ESTROGENS MODULATE CONTRACTILE EFFECT OF SEROTONIN IN AORTA FROM FEMALE MIDDLE AGED SENESCENCE-ACCELERATED MICE

S. Novella1,2, P. Medina2, A. P. Dantàs3, C. Bueno-Betí1, G. Segarra2, C. Hermenegildo1,2. 1Hospital Clínico Valencia, Research Foundation INCLIVA, Spain, 2University of Valencia, Department of Physiology, Spain, 3Hospital Clínic Barcelona, IDIBAPS, Spain

Aim. Serotonin is an important neurohormonal factor that has been implicated in the regulation of vascular tone. In the cardiovascular system, estrogens regulate expression of several serotonin signalling components. Therefore, the present study was designed to investigate the effects of the ovariectomy on vascular reactivity to serotonin of aortas from senescence-accelerated mice (SAMP8) and senescence-resistant mice (SAMR1), as experimental model to study vascular changes during aging and menopause.

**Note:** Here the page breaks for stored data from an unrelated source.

/-- The wait part of BWAIT and BSYNC (R241): a member sleeps behind a lower WORKID that still does (R231). -/
def barWait (dev : Device) (w l : Nat) (sl : Slot) (b : Bind) (d : Reg) (k : CBit) : LaneRes × Device :=
  match barWaitOver dev (threadAt dev w l) sl b with
  | some st =>
    if lowerSleeps (wave dev w) l (Wait.atBar sl) then (.wait (.bar sl d k), dev)
    else (.done (outSt k st), stampRead dev (.lane w l) b.loc)
  | none => (.wait (.bar sl d k), dev)

def execBarrive (k : CBit) (sl : Slot) (p : Pred) (d : Reg) (s : State) : Host.Outcome State Fault Refusal :=
  onDev s fun dev => barStep dev p (some d) sl true true (outSt k 4) fun dv _ _ l b =>
    let (st, dv1) := arriveAt dv dev.cur.1 l sl b
    (.done (outSt k st), dv1)

def execBwait (k : CBit) (sl : Slot) (p : Pred) (d : Reg) (s : State) : Host.Outcome State Fault Refusal :=
  onDev s fun dev => barStep dev p (some d) sl false true (outSt k 4) fun dv _ _ l b =>
    if holdsToken dv dev.cur.1 then (.fault cTKHOLD 0 0, dv) else barWait dv dev.cur.1 l sl b d k

/-- BSYNC waits only where its arrival returned OK (R241). -/
def execBsync (k : CBit) (sl : Slot) (p : Pred) (d : Reg) (s : State) : Host.Outcome State Fault Refusal :=
  onDev s fun dev => barStep dev p (some d) sl true true (outSt k 4) fun dv _ _ l b =>
    if holdsToken dv dev.cur.1 then (.fault cTKHOLD 0 0, dv)
    else
      let (st, dv1) := arriveAt dv dev.cur.1 l sl b
      if st = 0 then barWait dv1 dev.cur.1 l sl b d k else (.done (outSt k st), dv1)

def execBdrop (k : CBit) (sl : Slot) (p : Pred) (d : Reg) (s : State) : Host.Outcome State Fault Refusal :=
  onDev s fun dev => barStep dev p (some d) sl true true (outSt k 4) fun dv _ _ l _ =>
    let (st, dv1) := leaveBarrier dv dev.cur.1 l sl.val
    (.done (outSt k st), dv1)

/-- BQUERY reads the first half of the sector; .st the second, clearing STATUS and DONE in the same event (R242). -/
def execBquery (st : Bool) (k : CBit) (sl : Slot) (p : Pred) (d : Reg) (s : State) :
    Host.Outcome State Fault Refusal :=
  onDev s fun dev =>
    barStep dev p (some d) sl st false { ws := [0, 0, 0, 0], ks := [(k, false)] } fun dv _ _ l b =>
      let o := readBar dv b.loc
      let bs := getBytes dv (if st then Loc.add b.loc.sector 16 else b.loc.sector) 16
      let out : LaneOut :=
        { ws := (List.range 4).map fun i => BitVec.ofNat 32 (leAt bs (4 * i) 4), ks := [(k, !o.broken)] }
      (.done out, if st then writeBar dv (.lane dev.cur.1 l) b.loc { o with status := 0, done := 0 }
        else stampRead dv (.lane dev.cur.1 l) b.loc)

def execBexpect (k : CBit) (sl : Slot) (p : Pred) (d : Reg) (a : Src) (s : State) :
    Host.Outcome State Fault Refusal :=
  onDev s fun dev => barStep dev p (some d) sl true false (outSt k 4) fun dv x t l b =>
    let o := readBar dv b.loc
    if o.broken then (.done (outSt k 1), stampRead dv (.lane dev.cur.1 l) b.loc)
    else
      (.done (outSt k 0), writeBar dv (.lane dev.cur.1 l) b.loc
        { o with countdown := o.countdown + rd32 x t a, armed := true }.check)

/-- A thread that waits on a barrier wakes once its phase is complete or the object is broken (R235, R241), the lower WORKIDs of
its instruction first (R231). -/
def wakeBar (dev : Device) (w l : Nat) : Device :=
  let x := wave dev w
  match (thread x l).wait with
  | .bar sl d k =>
    if !x.resident || (thread x l).run != .run || lowerSleeps x l (Wait.atBar sl) then dev
    else
      match NMap.find? (wg dev x.wg).bslots sl.val with
      | none => finishWait dev w l (some d) (outSt k 4)
      | some b =>
        match barWaitOver dev (thread x l) sl b with
        | none => dev
        | some st => finishWait (matesFollow (stampRead dev (.lane w l) b.loc) w l) w l (some d) (outSt k st)
  | _ => dev

def execBarrierWaitWake (w l : Nat) (s : State) : Host.Outcome State Fault Refusal :=
  onWaveDev s w fun dev => wakeBar dev w l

Methods. Five-month-old female SAMP8 (n = 21, weight range: 25.2 to 26.6 g) or SAMR1 (n = 21, weight range: 22.7 to 24.5) were used. Mice were divided into three groups: sham-operated, ovariectomized and ovariectomized plus estradiol. Twenty eight days after surgery, mice were anesthetized and blood samples were withdrawn by cardiac puncture and plasma levels of glucose, creatinine, and 17β-estradiol were determined. Thoracic aortas were collected. Vascular rings (4 mm long) were mounted for isometric recording of tension in organ baths at 37 ºC containing Krebs-Henseleit solution and cumulative concentration-response curves for serotonin (10-8 - 10-5 M) were performed. A segment of thoracic aorta from mice of each group was immediately frozen for protein expression studies. Differences between were analysed by ANOVA, followed by Bonferroni’s post-test to compare replicate means. Statistical significance was accepted at P < 0.05.

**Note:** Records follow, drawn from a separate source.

/-- The placement of a unit leaves every unplaced producer of every launch its room, where R83 asks it. DESIGN CHOICE (log
entry 39): a bin wave of the launch itself counts as one of its consumers. -/
def reserveOk (dev : Device) (blocked : Nat → Bool) (u : PUnit) (ss : List Seat) : Bool :=
  dev.launches.all fun p =>
    if !p.2.hdr.consumer || p.2.state != .released || producerUnit dev p.1 u ||
        (unitLaunch dev u != p.1 && rankLt (unitRank dev u) (p.2.cls, p.2.deadline)) then true
    else producersFit (reserveSeats dev u ss) blocked (unplacedProducers dev p.1)

end Sys2Proof.Machine
end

Results. Body weight of SAMP8 mice was significantly lower than that of SAMR1. Changes in estrogens plasma levels by ovariectomy and estrogen treatment were similar in both strains. As expected, estrogens decreased with ovariectomy (P<0.05), assuring the efficacy of the surgical process. Estrogen treatment prevented the loss in estrogens by ovariectomy to similar levels as seen in Sham females. These data demonstrate the effectiveness of estrogen dose used to treat ovariectomized mice. Plasmatic concentration of glucose and creatinine were not affected by ovariectomy or estrogen treatment in both SAMR1 and SAMP8 groups. In sham operated-group maximal contraction to serotonin of SAMP8 aortas was similar than in SAMR1 (846±39 vs 855±42, respectively) suggesting that senescence did not affect contractile response to serotonin in female mice. In SAMR1, ovariectomy or ovariectomy plus estrogen treatment did not change (P>0.05) the contractions to serotonin. Maximal contractile responses to serotonin of aortic rings from SAMP8 were enhanced by ovariectomy (855±42 vs 1071±51, P<0.05, respectively), and estradiol supplementation prevented the effects of ovariectomy. Molecular studies on protein expression supported the results obtained in organ baths.

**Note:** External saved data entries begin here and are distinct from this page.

-- ==== Sys2Proof/Machine/Power.lean ====
section
/-!
DEFINITION. Clocks, rails and power: measurement and levers (R114, R115, R425, R426), droop (R424), bisque runs (R427,
R428), retention (R429, R430).
-/

namespace Sys2Proof.Machine

/-- Change the power state of a cluster there is. -/
def onCluster (s : State) (n : Nat) (f : ClusterPower → ClusterPower) : Host.Outcome State Fault Refusal :=
  if n < Config.clusters then .next { s with power := setCluster s.power n (f (cluster s.power n)) } else .next s

/-! ### Measurement (R425) -/

/-- The rank of a cluster's most urgent resident wave; none where none is resident. -/
def clusterRank (dev : Device) (n : Nat) : Option (Nat × Option Nat) :=
  minBy rankLt ((clusterWaves dev n).map (waveRank dev))

/-- The clusters that hold waves, least urgent first. -/
def leverOrder (dev : Device) : List Nat :=
  let rs := (List.range Config.clusters).filterMap fun n => (clusterRank dev n).map fun r => (n, r)
  (rs.foldr (fun x r => ins x r) []).map Prod.fst
where
  /-- Insert a cluster before those that are more urgent. -/
  ins (x : Nat × (Nat × Option Nat)) : List (Nat × (Nat × Option Nat)) → List (Nat × (Nat × Option Nat))
    | [] => [x]
    | y :: r => if rankLt x.2 y.2 then y :: ins x r else x :: y :: r

/-- One step of one lever: N down to 2 on the first cluster of the order that allows it, else the ratio down to 1:2. -/
def applyLever (p : Power) (order : List Nat) : Power :=
  match order.find? fun n => decide (2 < (cluster p n).grants) with
  | some n => setCluster p n { cluster p n with grants := (cluster p n).grants - 1 }
  | none =>
    match order.find? fun n => decide (0 < (cluster p n).ratio) with
    | some n => setCluster p n { cluster p n with ratio := (cluster p n).ratio - 1 }
    | none => p

/-- One step of release, in the reverse order. -/
def releaseLever (p : Power) (order : List Nat) : Power :=
  match order.reverse.find? fun n => (cluster p n).ratio == 0 with
  | some n => setCluster p n { cluster p n with ratio := 1 }
  | none =>
    match order.reverse.find? fun n => decide ((cluster p n).grants < 6) with
    | some n => setCluster p n { cluster p n with grants := (cluster p n).grants + 1 }
    | none => p

/-- PNOW is measured, and one step of a lever applied or released against PLIMIT (R425). -/
def execPowerMeasurement (watts : Nat) (s : State) : Host.Outcome State Fault Refusal :=
  let order := leverOrder s.dev
  let p := idleSettings s.dev { s.power with pnow := watts % 65536 }
  .next { s with power := if p.plimit < p.pnow then applyLever p order else releaseLever p order }

/-! ### Registers (R426, R434) -/

/-- A node may write the management range: the one whose write set FBBASE, or any before that write (R434). -/
def manages (m : Mgmt) (node : Nat) : Bool := m.boot != 0 && (m.mnode.isNone || m.mnode == some node)

/-- A write of PLIMIT outside 600 to 2,200 is ignored (R426). -/
def writePlimit (node : Nat) (val : BitVec 16) (s : State) : State :=
  if manages s.mgmt node ∧ 600 ≤ val.toNat ∧ val.toNat ≤ 2200 then
    { s with power := { s.power with plimit := val.toNat } }
  else s

def execPlimitWrite (node : Nat) (val : BitVec 16) (s : State) : Host.Outcome State Fault Refusal :=
  .next (writePlimit node val s)

/-! ### Droop (R424): the clocks slow together, which no instruction sees but by TICKS -/

def execVoltageDroop (n : Nat) (s : State) : Host.Outcome State Fault Refusal := onCluster s n fun x => { x with droop := true }
def execVoltageDroopEnd (n : Nat) (s : State) : Host.Outcome State Fault Refusal := onCluster s n fun x => { x with droop := false }

/-! ### Bisque runs (R427, R428) -/

/-- Engine work stands on a cluster: a Slip job that is not saved with its workgroup, a Kiln command, a chunk. -/
def engineWork (dev : Device) (n : Nat) : Bool :=
  dev.jobs.any (fun p => jobLive p.2 && jobRuns dev p.2 && clusterOf p.2.core == n) ||
  dev.chunks.any (fun p => p.2.live && clusterOf p.2.core == n) ||
  dev.wgs.any fun p => p.2.live && p.2.resident && clusterOf p.2.core == n &&
    match p.2.kiln with
    | some k => !k.cmds.isEmpty
    | none => false

/-- A cluster may start a bisque run (R427). -/
def mayBisque (s : State) (n : Nat) : Bool :=
  (clusterWaves s.dev n).isEmpty && (clusterCores n).all (fun c => (core s.dev c).pins.isEmpty) &&
  !engineWork s.dev n && !s.power.nobisque.getLsbD n && !sealedCluster s.dev n && !(detWaits s.dev (awaiting s.dev)).contains n

def execBisqueRunStart (n : Nat) (s : State) : Host.Outcome State Fault Refusal :=
  onCluster s n fun x => if mayBisque s n then { x with bisque := true } else x

/-- A run ends: one that was not cut short and did not fail sets the rails, and CAL (R427, R428). -/
def execBisqueRunEnd (n : Nat) (ok : Bool) (s : State) : Host.Outcome State Fault Refusal :=
  onCluster s n fun x =>
    if x.bisque then { x with bisque := false, cut := false, cal := x.cal || (ok && !x.cut) } else x

/-! ### Retention (R429, R430) -/

/-- Glaze has work on a cluster: a sequence of a tile there may retire. -/
def glazeWork (dev : Device) (n : Nat) : Bool :=
  dev.wgs.any fun p => p.2.live && p.2.resident && clusterOf p.2.core == n &&
    p.2.dests.any fun q => match q.2.seqs with
      | (_, es) :: _ => es.all fun e => e.2.fill.isSome
      | [] => false

/-- The instruction that a thread is within, as it issued, with its group, or one that would go on with it. -/
def instrWithin (x : Wave) (l : Nat) : Option (Group × Instr) :=
  let t := thread x l
  let y := match groupOf x l with
    | some g => some (group x g)
    | none => t.inst.map fun i => resumedGroup x t.pc i [l] false
  y.bind fun y => y.iw.bind fun iw =>
    match wordInstr x y.hdr y.index iw with
    | .ok i => some (y, i)
    | .error _ => none

/-- The hold of Glaze or the Kiln in which the lowest of a group's waiting members stands has ended (R239, R259, R328). -/
def holdOver (s : State) (w l : Nat) : Bool :=
  let x := wave s.dev w
  match instrWithin x l with
  | none => true
  | some (y, i) =>
    let dv := { s.dev with cur := (w, s.dev.cur.2), cut := none }
    (y.lanes.find? fun m => (thread x m).wait.acts) == some l &&
      !(glazeHolds (coreRetained s) dv (operandsOf x y) (thread x l) l i || kilnHolds dv (operandsOf x y) (thread x l) l i)

/-- A GBLEND of any wave waits for a tile on the cluster: work for its Glaze (R275, R429). -/
def blendWork (dev : Device) (n : Nat) : Bool :=
  dev.waves.any fun p => p.2.live && p.2.resident && p.2.threads.any fun q => q.2.wait == .engine &&
    match instrWithin p.2 q.1 with
    | some (y, .gblend _ _ _ a _) =>
      match entryOf dev p.2.ctx (rd64 (operandsOf p.2 y) q.2 a) with
      | some (g, _) => (wg dev g).resident && clusterOf (wg dev g).core == n
      | none => false
    | _ => false

/-- What thread `l` of a wave waits for has come: it becomes ready (R94, R429). -/
def waitDue (s : State) (w l : Nat) : Bool :=
  let dev := s.dev
  let x := wave dev w
  let t := thread x l
  match t.wait with
  | .sleep til => decide (til ≤ dev.ticks)
  | .waitv _ _ _ _ q => waitvDue dev x q
  | .bar sl _ _ =>
    match NMap.find? (wg dev x.wg).bslots sl.val with
    | none => true
    | some b => (barWaitOver dev t sl b).isSome
  | .ring put sl _ _ =>
    match NMap.find? (wg dev x.wg).rslots sl.val with
    | none => true
    | some b =>
      let r := readRing dev b.loc
      r.broken || r.closed || decide (0 < if put then r.free else r.filled)
  | .token _ => holdsToken dev w
  | .engine => holdOver s w l
  | wt => !wt.stops

/-- A wave is ready, or becomes so with its handler's entry or return, or with an answer to a page fault (R94, R429). -/
def waveWakes (s : State) (w : Nat) : Bool :=
  let x := wave s.dev w
  x.threads.any (fun q => (q.2.run == .run && waitDue s w q.1) || (q.2.run == .page && q.2.pgKind == 0)) ||
  (x.first.isSome && !inHandler x && allStopped s.dev w) || allAtRte x

/-- What ends a cluster's retention: a wave that becomes ready, or work for an engine (R429); a placement there ends it with
the Wheel's turn. -/
def wakes (s : State) (n : Nat) : Bool :=
  engineWork s.dev n || glazeWork s.dev n || blendWork s.dev n ||
  s.dev.waves.any fun p => p.2.live && p.2.resident && clusterOf p.2.core == n && waveWakes s p.1

/-- The cluster has been idle for 20,000 front-end clocks: no thread of its resident waves has been ready (R94), a thread
that a header wait holds back being ready, and none of its engines works; and nothing is there that would end its retention
(R429). -/
def mayRetain (s : State) (n : Nat) : Bool :=
  !wakes s n && (clusterCores n).all fun co => (List.range 4).all fun q =>
    let ws := (quarterWaves s.dev co q).map fun w => (w, ([] : List Cand))
    ws.isEmpty || (!anyReady s.dev ws && decide (20000 ≤ (NMap.get {} (core s.dev co).quarters q).idle))

def execRetentionEntry (n : Nat) (s : State) : Host.Outcome State Fault Refusal :=
  onCluster s n fun x => if mayRetain s n then { x with ret := true } else x

/-- The cluster leaves retention, for what wakes it to take effect (R429, R430). -/
def execRetentionExit (n : Nat) (s : State) : Host.Outcome State Fault Refusal :=
  .next (if wakes s n then leaveRetention s n else s)

end Sys2Proof.Machine
end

Conclusions. These data reveal that at age of six months (middle age) SAMP8 mice did not change the contraction to serotonin, probably because these mice have a good ovarian function and normal plasma levels of estrogens. Ovariectomy and reduction of estrogen plasma levels increase the contractions to serotonin in SAMP8 mice, an effect that is completely prevented by exogenous administration of estradiol.